## ASSIGNMENT:
Of the entries below, return exactly those lines that fall between the one containing "let f := fieldN b 220 1" and the one containing "let wEnd := (replayTime v at_).toNat", the two end lines included.

## THE RECORDS:
+---+

-- ==== Sys2Proof/Machine/Replay.lean ====
section
/-!
DEFINITION. Replay (R492 to R499): the blocks of a trace, the device check and the disconnection of the
lanes, checkpoints, commits, happenings and ticks of the trace, the frames and slots that the replayed
lanes run on its inputs, the replay snapshots with their comparison, and the end.
-/

namespace Sys2Proof.Machine

/-! ### The replayed lanes as a device of their own -/

/-- Whether a configuration word is the live device's in a replay: events and monitors (R387, R496). -/
def replayLive (a : Nat) : Bool := decide (0x050000 ≤ a ∧ a < 0x060000)

/-- The replayed lanes with the trace's grid, configuration and assembler, and the live device's event
and monitor configuration. -/
def replayDev (s : State) : State :=
  let r := s.replay
  let own := fun (f : Nat → Bool) (t : Tbl Word) => t.filter (fun e => f e.1)
  let live := own (fun a => decide (a < 0x050000)) r.cfg.live ++ own replayLive s.cfg.live ++
    own (fun a => decide (0x060000 ≤ a)) r.cfg.live
  let v : State := { s with
    cfg := { live := live, hist := r.cfg.hist }, creqs := [], commits := [], cycle := [], lanes := r.lstates
    eps := r.eps, clusters := r.clusters, regions := r.regions, asm_ := r.asmR, streams := [], routes := []
    upd := { fwVersion := s.upd.fwVersion }, hoard := {}, cap := {}, grid := r.grid, chain := []
    mode := { dev := .run, booted := true, firstDone := true } }
  r.lanes.foldl (fun v n => v.onLane n (fun l => { l with mon := (s.lane n).mon })) v

/-- What the replayed lanes have done comes back: their state, their events and their monitors (R387,
R496). -/
def replayAbsorb (s v : State) : State :=
  let s : State := { s with cycle := s.cycle ++ v.cycle, fresh := v.fresh }
  let s := s.onReplay (fun r => { r with
    lstates := v.lanes, eps := v.eps, clusters := v.clusters, regions := v.regions, asmR := v.asm_, grid := v.grid })
  s.replay.lanes.foldl (fun s n => s.onLane n (fun l => { l with mon := (v.lane n).mon })) s

/-- An operation on the replayed lanes. -/
def onReplayed (s : State) (f : State → State) : State := replayAbsorb s (f (replayDev s))

/-- The replay ends with a state and a reason (R495, R497). -/
def replayStop (s : State) (st : ReplayState) (reason : Byte) : State :=
  s.onReplay (fun r => { r with rstate := st, reason := reason })

/-- The replay is abandoned (R497). -/
def abandon (s : State) (reason : Byte) : State := replayStop s .abandoned reason

/-! ### Blocks (R478) -/

/-- One block of the trace. -/
structure Block where
  typ : Nat
  gap : Bool
  lane : Nat
  seq : BitVec 16
  body : Bytes
  crcOk : Bool
  deriving DecidableEq, Repr

/-- The length of the block that a header begins. -/
def blockLen (b : Bytes) : Nat := 12 + fieldN b 4 2

/-- The block at the front of the input, which is complete. -/
def blockAt (b : Bytes) : Block :=
  let n := blockLen b
  { typ := fieldN b 0 1, gap := fieldN b 1 1 % 2 == 1, lane := fieldN b 2 2, seq := BitVec.ofNat 16 (fieldN b 6 2)
    body := (b.take (n - 4)).drop 8, crcOk := (crc32 (b.take (n - 4))).toNat == fieldN b (n - 4) 4 }

/-- Whether a complete block stands at the front of the input. -/
def blockReady (b : Bytes) : Bool := decide (8 ≤ b.length ∧ blockLen b ≤ b.length)

/-- The bytes of the blocks up to the end of the next trace tick, once they are all in the buffer
(R496): a trace tick ends at the next TICK header, or at the header that ends the trace. -/
def tickSpan : Nat → Bool → Bytes → Option Nat
  | 0, _, _ => none
  | fuel + 1, seen, b =>
    if b.length < 8 then none
    else if fieldN b 0 1 = 0 ∨ seen ∧ fieldN b 0 1 = 0x20 then some 0
    else if b.length < blockLen b then none
    else match tickSpan fuel (seen || fieldN b 0 1 == 0x20) (b.drop (blockLen b)) with
      | some k => some (blockLen b + k)
      | none => none

/-! ### The start (R495) -/

/-- The lanes of a lane map (R480). -/
def mapLanes (b : Bytes) : List Nat :=
  (List.range 512).filter (fun n => fieldN b (40 + n / 8) 1 / 2 ^ (7 - n % 8) % 2 == 1)

/-- A start of the grid that leaves room for stamps before it. -/
def replayEpoch : Nat := 2 ^ 36

/-- The block types that a reader knows (R479). -/
def knownType (t : Nat) : Bool := [0x10, 0x11, 0x12, 0x20, 0x21, 0x22, 0x30, 0x31, 0x32, 0x3F].contains t

/-- The device check of a TRACE_START block and what it fixes (R495). A block of an unknown type before it is
skipped (R479); a block of another known type there, or another length, is not a trace's beginning: REFUSED with
REASON FORMAT (DESIGN CHOICE, log entry 136). -/
def replayStart (s : State) : State :=
  let b := blockAt s.replay.buffer
  let x := b.body
  let own := fieldN x 12 2 == s.upd.fwVersion.toNat && fieldN x 8 3 == devId.toNat / 256
  if !knownType b.typ then s.onReplay (fun r => { r with buffer := r.buffer.drop (blockLen r.buffer) })
  else if b.typ ≠ 0x10 ∨ x.length ≠ 128 then replayStop s .refused 1
  else if !b.crcOk then abandon s 3
  else if !own then replayStop s .refused 2
  else
    s.onReplay (fun r => { r with
      buffer := r.buffer.drop (blockLen r.buffer), lanes := mapLanes x, checked := true, starting := true, raw := fieldN x 15 1 == 1
      digest := BitVec.ofNat 32 (fieldN x 36 4)
      cfg := { live := cfgSet [] kGridCtl (BitVec.ofNat 32 (fieldN x 32 4)) }
      asmR := { stopped := none }
      grid := { on := true, tstate := .locked, ownNum := false, unlocked := false
                now := replayEpoch, tickAt := replayEpoch, gridAt := replayEpoch
                pkg := BitVec.ofNat 2 (fieldN x 14 1) } })

/-! ### Configuration of the trace (R481, R483) -/

/-- One word of the trace's configuration. -/
def replayWord (s : State) (a : Nat) (w : Word) : State :=
  s.onReplay (fun r => { r with cfg := { r.cfg with live := cfgSet r.cfg.live a w } })

/-- Words of consecutive addresses. -/
def replayWords (s : State) (a : Nat) (ws : List Word) : State :=
  ws.zipIdx.foldl (fun s x => replayWord s (a + 4 * x.2) x.1) s

/-- The positions of a POSMAP. -/
def mapPositions (m : Nat) : List Nat := (List.range 16).filter (fun p => m / 2 ^ p % 2 == 1)

/-- LANE_CFG, CLUSTER and the descriptors of a lane: `parts` begins at LANE_CFG, and `desc` gives each
position's descriptor. Positions outside POSMAP hold none. -/
def replayLaneCfg (s : State) (n : Nat) (parts : Bytes) (pos : List Nat) (desc : Nat → Bytes) : State :=
  let c := laneCluster n
  let s := replayWords s (aLane n 0) (fieldWords parts 0 8)
  let s := if lanePlace n = 0 then replayWords s (aCluster c 0x10) (fieldWords parts 52 4)
    else if lanePlace n = 1 then replayWords s (aCluster c 0x20) (fieldWords parts 52 16) else s
  (List.range 16).foldl (fun s p =>
    let ws := match pos.findIdx? (· == p) with
      | some j => fieldWords (desc j) 0 8
      | none => List.replicate 8 0
    replayWords s (aDesc (epIdx n p) 0) ws) s

/-! ### CHECKPOINT (R481, R482) -/

/-- The time that a tick number stands for on the trace's grid. -/
def replayTime (v : State) (num : Nat) : Int :=
  (v.grid.tickAt : Int) + 50000 * ((num : Int) - v.grid.tick.toNat)

/-- The lane state code of LSTATUS (R356). -/
def lstateOf : Nat → LState
  | 0 => .unpowered | 1 => .clearing | 2 => .isolated | 3 => .enumerating | _ => .run

/-- LANE_CAL (R368). Its layout has no bits for what is seeded: TC16 and the PSI5 values count as seeded where they
are not 0, and d_E needs no seed (DESIGN CHOICE, log entry 133). -/
def loadLaneCal (c : LaneCal) (n : Nat) (ws : List Word) : LaneCal :=
  let c := loadLane c n 0x00FF0000 (ws.zipIdx.map (fun x => (aLaneCal n (4 * x.2), x.1)))
  let w := ws.getD 1 0
  { c with steps := fld w 15 8, og := sgn 8 (fld w 7 0), tcSeeded := decide (ws.getD 2 0 ≠ 0), seedNext := false
           ibSeeded := decide (fld (ws.getD 4 0) 31 16 ≠ 0)
           slots := c.slots.map (fun x => { x with iSeeded := decide (x.di16 ≠ 0), btSeeded := decide (x.bt16 ≠ 0) }) }

/-- A lane's state from LANE_STAT, LANE_CAL and LANE_RUN; `b` is the checkpoint's body. -/
def checkLane (v : State) (n : Nat) (b : Bytes) : LaneState :=
  let st := BitVec.ofNat 32 (fieldN b 40 4)
  let c := loadLaneCal {} n (fieldWords b 128 16)
  let c := { c with
    dEHist := ((List.range 8).map (fun j => (fieldN b (208 + j) 1 : Int))), lcal := fieldI b 216 4 }
  let f := fieldN b 220 1
  let at_ := fieldN b 221 6
  let q : SpuState := { reqTick := BitVec.ofNat 48 at_, nv := false, pos := 0, all := true, code := 0
                        admitted := none, window := none }
  let wEnd := (replayTime v at_).toNat
  let warn := (v.region (laneRegion n)).warn
  { lstate := lstateOf (fld st 31 29), mode := cfgMode v n, short := bit st 28, stuck := bit st 27, swing := bit st 26
    suspended := bit st 24, gapUntilFrame := bit st 24, retries := BitVec.ofNat 8 (fld st 23 16)
    enumN := fld st 15 11, enumFail := bit st 10, failPos := BitVec.ofNat 4 (fld st 9 6), enumAt := v.grid.now
    cal := c, mon := (v.lane n).mon, linRun := cfgMode v n == .lin, lastEdge := v.grid.now
    spu := if f % 2 = 1 then some q else if f / 2 % 2 = 1 then
        some { q with admitted := some q.reqTick, window := some (v.grid.now, wEnd) } else none
    spuStale := f % 2 == 1 && warn
    spuSpan := if f / 2 % 2 = 1 then some (v.grid.now, wEnd + 8000) else none
    clearAt := if f / 4 % 2 = 1 then some v.grid.now else none
    sown := fieldWords b 44 4, linSched := if cfgMode v n = .lin then (linSchedule v n).getD [] else [] }

/-- An endpoint's state from its calibration entry and EP_RUN; `b` is its part of the body. A sprout's TS counts as
seeded where it is not 65,536 (DESIGN CHOICE, log entry 133). -/
def checkEp (v : State) (b : Bytes) : EpState :=
  let w0 := BitVec.ofNat 32 (fieldN b 32 4)
  let w1 := BitVec.ofNat 32 (fieldN b 36 4)
  let r := b.drop 48
  let f := fieldN r 12 1
  let seq := fieldN r 3 1
  let hist := fieldN r 23 8
  let late := (List.range 64).map (fun k => hist / 2 ^ k % 2 == 1)
  { sprout := bit w0 31, stretch := bit w0 28, slow := bit w0 27, attested := bit w0 26
    hold := match fld w0 30 29 with
      | 1 => .jump
      | 2 => .ident
      | _ => .none
    clean := fld w0 25 22, ts := (fld w0 16 0 : Nat), asc := (fld w1 16 0 : Nat)
    seeded := !bit w0 31 || decide (fld w0 16 0 ≠ 65536)
    lastId := BitVec.ofNat 64 (fieldN b 40 8)
    ctr := fieldN r 0 1 % 16, k := fieldN r 1 1, ctrKnown := decide (fieldN r 1 1 < 16)
    huskN := fieldN r 2 1, huskSeq := if seq / 16 % 2 = 1 then some (seq % 16) else none
    husk := BitVec.ofNat 32 (fieldN r 4 4)
    store := if f % 2 = 1 then
        some (BitVec.ofNat 32 (fieldN r 8 4), replayTime v (fieldN r 13 6) + fieldI r 19 4) else none
    err := f / 2 % 4, inRange := f / 8 % 2 == 1, lateHist := late, stretchHist := if bit w0 28 then late.take 8 else [] }

/-- Whether the schedule that a lane sows from the checkpoint's configuration is the trace's (R495). -/
def checkSown (v : State) (n : Nat) (b : Bytes) : Bool :=
  (progCrc v n).toNat == fieldN b 124 4 && sownLayout v n == fieldWords b 44 4

/-- Every lane has met its starting CHECKPOINT (R495, R497): comparison begins at the first grid instant
none of whose frames has begun. -/
def lanesStarted (s : State) : State :=
  let r := s.replay
  if r.cmpFrom.isSome ∨ !r.lanes.all (fun n => r.started.any (fun x => x.1 == n)) then s
  else
    let first := r.started.foldl (fun a x => max a x.2.toNat) 0
    let seen := if first ≤ r.seen.toNat then r.seen.toNat + 2 ^ pexp (replayDev s) else first
    let g := BitVec.ofNat 48 (max first seen)
    s.onReplay (fun r => { r with cmpFrom := some g, gs := if r.gs = 0 then g else r.gs })

/-- A CHECKPOINT: it starts a lane that waits for one (R495). -/
def replayCheckpoint (s : State) (b : Block) : State :=
  let n := b.lane
  let r := s.replay
  if !r.lanes.contains n ∨ r.started.any (fun x => x.1 == n) then s
  else
    let x := b.body
    let pos := mapPositions (fieldN x 6 2)
    let s := replayLaneCfg s n (x.drop 8) pos (fun j => (x.drop (240 + 80 * j)).take 32)
    if !checkSown (replayDev s) n x then replayStop s .refused 5
    else
      let s := onReplayed s (fun v =>
        let g := laneRegion n
        let cal := fieldWords x 192 4
        let v := v.onRegion g (fun r => { r with
          dll := (fld (cal.getD 0 0) 7 0 : Nat), og := sgn 8 (fld (cal.getD 0 0) 23 16) })
        let v := v.setLane n (checkLane v n x)
        let v := (List.range 16).foldl (fun v p => v.setEp (epIdx n p) {}) v
        pos.zipIdx.foldl (fun v y => v.setEp (epIdx n y.1) (checkEp v (x.drop (240 + 80 * y.2)))) v)
      lanesStarted (s.onReplay (fun r => { r with started := r.started ++ [(n, BitVec.ofNat 48 (fieldN x 0 6))] }))

/-! ### COMMIT (R483) -/

/-- A COMMIT block of a replayed lane, at its effective tick. -/
def replayCommit (s : State) (b : Block) : State :=
  let n := b.lane
  if !s.replay.started.any (fun x => x.1 == n) then s
  else
    let x := b.body
    let now := s.replay.grid.tickAt
    let old := s.replay.cfg.live
    let cal := fieldN x 12 2 / 2 ^ 14 % 2 == 1
    let s := s.onReplay (fun r => { r with cfg := { r.cfg with hist := match r.cfg.hist with
      | h :: t => if h.1 = now then h :: t else (now, old) :: h :: t
      | [] => [(now, old)] } })
    let s := replayWord s kGridCtl (BitVec.ofNat 32 (fieldN x 14 4))
    let s := if cal then
        replayWord (replayWord (replayWord s (aCalLane n) (BitVec.ofNat 32 (fieldN x 18 4)))
          (aCalRegion (laneRegion n)) (BitVec.ofNat 32 (fieldN x 22 4))) aCalGlobal (BitVec.ofNat 32 (fieldN x 26 4))
      else s
    let s := replayLaneCfg s n (x.drop 32) (mapPositions (fieldN x 30 2)) (fun j => (x.drop (152 + 32 * j)).take 32)
    onReplayed s (fun v =>
      let v := (List.range 16).foldl (fun v p => descEffect old v (epIdx n p)) v
      let v := laneEffect old v n
      if cal then v.onLane n (fun l => { l with cal := { l.cal with steps := stepsOf (v.inForce (aCalLane n)) } }) else v)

+---+

## ANSWER TO THIS EXERCISE:
  let f := fieldN b 220 1
  let at_ := fieldN b 221 6
  let q : SpuState := { reqTick := BitVec.ofNat 48 at_, nv := false, pos := 0, all := true, code := 0
                        admitted := none, window := none }
  let wEnd := (replayTime v at_).toNat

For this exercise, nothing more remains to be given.